Текущий опыт субъективных переживаний – опыт повседневной эмпирической жизни – является одновременно целостным и разомкнутым, сложившимся и изменчивым, закрытым и открытым. Как совокупность состояний некоего «я» он един, монадичен, но в то же время каждое «я» непрестанно изменяется. Сейчас я веселюсь, потом загрущу, а через час и вовсе разозлюсь – сообразно этому изменится мир: сейчас он прекрасен, вскоре потеряет свои радостные краски, а потом станет источником опасности, агрессии и коварства. На разных этапах жизни действительность является нам как многоликая сообразно изменениям внутреннего и внешнего опыта. В наш опыт входят повторяющиеся элементы, придающие ему стабильность и устойчивость, однако в него вторгаются и единичные, необычайные события, разрывающие ткань привычки.

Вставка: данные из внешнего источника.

-- ==== Sys2Proof/WellFormed.lean ====
section
/-! DEFINITION. Which commands are well formed: those whose operands 30_encoding.md R76 admits and that spell a
command (R74). Every operand width is in its type, so any command has an encoding; an ill-formed one is decoded too
and answered `INVALID_ARGUMENT` or `NOT_SUPPORTED` (R76, R77, R182). -/
namespace Sys2Proof

/-- `LEN` is at most `P_MAX_PAYLOAD`, and no bit of `DATA` at or above payload byte `LEN` is 1 (R76). -/
def payloadFits (ps : Params) (len : BitVec 4) (data : BitVec 64) : Bool :=
  decide (len.toNat ≤ ps.maxPayload) && decide (data >>> (8 * len.toNat) = 0)

/-- The checks of R76 in a build of the given parameters, and no reserved opcode (R74). -/
def Instr.wellFormed (ps : Params) : Instr → Bool
  | .nop => true
  | .reset => true
  | .push _ => true
  | .parserClear => true
  | .frameRead => true
  | .crcClear => true
  | .crcByte _ => true
  | .crcWord _ => true
  | .encA len _ _ data => payloadFits ps len data
  | .encS len _ addr _ cmd _ data => payloadFits ps len data && decide (addr.toNat ≤ 0xFFF) && decide (cmd ≠ 7)
  | .reservedAB _ _ => false
  | .reservedCF _ _ => false

end Sys2Proof
end

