/-- Settles O44: the record of a sync frame, its fields cut from the two header words. -/
theorem syncAccessors : Obligations.SyncAccessors := by
  intro ps fl
  have h0 := (wordAt fl 0).isLt
  have h1 := (wordAt fl 1).isLt
  have haddr : ((wordAt fl 1).extractLsb' 4 12).toNat = (wordAt fl 1).toNat / 2 ^ 4 := by
    rw [toNat_extractLsb'_eq]
    omega
  refine ⟨?_, ?_, (BitVec.toNat_setWidth_of_le (by omega)).trans haddr,
    (BitVec.toNat_setWidth_of_le (by omega)).trans haddr, rfl, toNat_extractLsb'_eq _ 1 3, ?_, rfl, fun k => ?_, rfl,
    ofBool_decide_eq_one_iff _, rfl, rfl⟩
  · simp only [frameFields, syncFields, toNat_extractLsb'_eq]
    omega
  · simp only [frameFields, syncFields, toNat_extractLsb'_eq]
    omega
  · simp only [frameFields, syncFields, toNat_extractLsb'_eq]
    omega
  · simp [frameFields, syncFields]

end Sys2Proof.Proofs
end

section
/-! PROOFS. Resynchronisation of an async parser (42_parser.md R143, R167): a byte that fails its check stands in the
parser as byte 0 of a new frame, from where the rest of a valid frame is received. -/
namespace Sys2Proof.Proofs
open Sys2Proof.Machine

/-! ### No `PUSH` reads the responses given before it -/

/-- The state with other responses given so far. -/
def withResps (s : State) (rs : List Response) : State := { s with resps := rs }

theorem restart_withResps (s : State) (rs : List Response) : restart (withResps s rs) = withResps (restart s) rs := by
  by_cases hs : s.pst = .complete
  · rw [restart_complete hs, restart_complete (s := withResps s rs) hs]
    rfl
  · rw [restart_building hs, restart_building (s := withResps s rs) hs]

theorem pushByte_withResps {s t : State} {b : Byte} (h : pushByte b s = .next t) (rs : List Response) :
    ∃ r, t.resps = s.resps ++ [r] ∧ pushByte b (withResps s rs) = .next (withResps t (rs ++ [r])) := by
  obtain ⟨hp, k, hk, hr⟩ := pushByte_next h
  rw [pushByte_checked (s := withResps s rs) hp hk]
  obtain ⟨rfl, rfl⟩ | ⟨rfl, rfl⟩ | ⟨rfl, rfl⟩ := pushResult_next hr
  · exact ⟨_, rfl, rfl⟩
  · exact ⟨_, rfl, rfl⟩
  · exact ⟨_, rfl, rfl⟩

theorem exec_push_withResps {s t : State} {b : Byte} (h : exec (.push b) s = .next t) (rs : List Response) :
    ∃ r, t.resps = s.resps ++ [r] ∧ exec (.push b) (withResps s rs) = .next (withResps t (rs ++ [r])) := by
  obtain ⟨r, hr, hrun⟩ := pushByte_withResps (s := restart s) h rs
  rw [restart_resps] at hr
  exact ⟨r, hr, (congrArg (pushByte b) (restart_withResps s rs)).trans hrun⟩

/-- The first of several `PUSH` commands, when all of them answer. -/
theorem exists_of_execAll_pushS_cons {s t : State} {b : Byte} {bs : List Byte}
    (h : execAll (pushS (b :: bs)) s = .next t) :
    ∃ u, exec (.push b) s = .next u ∧ execAll (pushS bs) u = .next t := by
  simp only [pushS, List.map_cons, execAll] at h
  split at h
  next u hu => exact ⟨u, hu, h⟩
  next => cases h
  next => cases h

/-- Bytes pushed give the same responses and the same block, whatever was answered before them. -/
theorem execAll_pushS_withResps {s t : State} {bs : List Byte} (h : execAll (pushS bs) s = .next t)
    (rs : List Response) :
    ∃ qs, t.resps = s.resps ++ qs ∧ execAll (pushS bs) (withResps s rs) = .next (withResps t (rs ++ qs)) := by
  induction bs generalizing s rs with
  | nil =>
    cases h
    exact ⟨[], by simp, by rw [List.append_nil]; rfl⟩
  | cons b bs ih =>
    obtain ⟨u, hu, ht⟩ := exists_of_execAll_pushS_cons h
    obtain ⟨r, hr, hrun⟩ := exec_push_withResps hu rs
    obtain ⟨qs, hqs, hrest⟩ := ih ht (rs ++ [r])
    refine ⟨r :: qs, ?_, (execAll_pushS_cons hrun bs).trans ?_⟩
    · rw [hqs, hr, List.append_assoc, List.singleton_append]
    · rw [hrest, List.append_assoc, List.singleton_append]
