-- ==== Sys2Proof/Machine/Header.lean ====
section
/-! DEFINITION. The meanings of the words that frame a routine: RTN, NODATA, LGCY, END (R191 to R196). -/

namespace Sys2Proof.Machine

/-- RTN (R191): the size check, then the fields, stepping over the LGCY word if there is one. On a mismatch the signal of
R192; with LG the LGCY word is run next (log entry 9), without it the frame ends as SIZE. CONTROL and FUNCTION are the
dispatch's. -/
def execRtn (lg : Bool) (_ctl _fn explen : Byte) (s : State) : Outcome :=
  if s.plen = explen then
    .next (({ s with cur := 0#8, pend := [] } : State).advance (if lg then 2 else 1))
  else
    let s' := s.emit (.sizeMismatch explen s.plen)
    if lg then .next (s'.advance 1) else .next (s'.finish .size)

/-- NODATA (R195): no size check, no read, no event. -/
def execNodata (_ctl _fn : Byte) (s : State) : Outcome := .next (s.finish .noData)

/-- LGCY (R193): the legacy fallback publishes the mismatched length itself, and the frame ends as SIZE. -/
def execLgcy (fid : Fid) (s : State) : Outcome :=
  .next ((s.emit (.publish fid (.num (s.plen.toNat : Int) 0#2))).finish .size)

/-- END (R196): the pending events are committed in order. -/
def execEnd (s : State) : Outcome := .next (s.commit.finish .decoded)

end Sys2Proof.Machine
end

Разумеется, опыт нашей жизни всегда осуществляется во взаимодействии с опытом других людей, что порождает особый пласт проблем, которых мы коснемся далее.

Единый жизненный опыт целостного субъекта не только открыт для перемен и контактов с другими субъектами, он также является многомерным и сложносоставным. Мы вполне можем говорить вслед за У. Джеймсом о «мирах опыта», и миры эти не отгорожены друг от друга. Есть мир ясного сознания и мир сна, мир труда и мир игры, мир депрессии и мир творчества. В сущности, их можно найти множество. Эти миры не переживаются нами одновременно, они, как правило, сменяют друг друга, заполняя собой до отказа всю нашу способность чувствовать, действовать и понимать. Однако между ними есть и переходные звенья, и порой странные «кентавры», совмещающие, казалось бы, несовместимое.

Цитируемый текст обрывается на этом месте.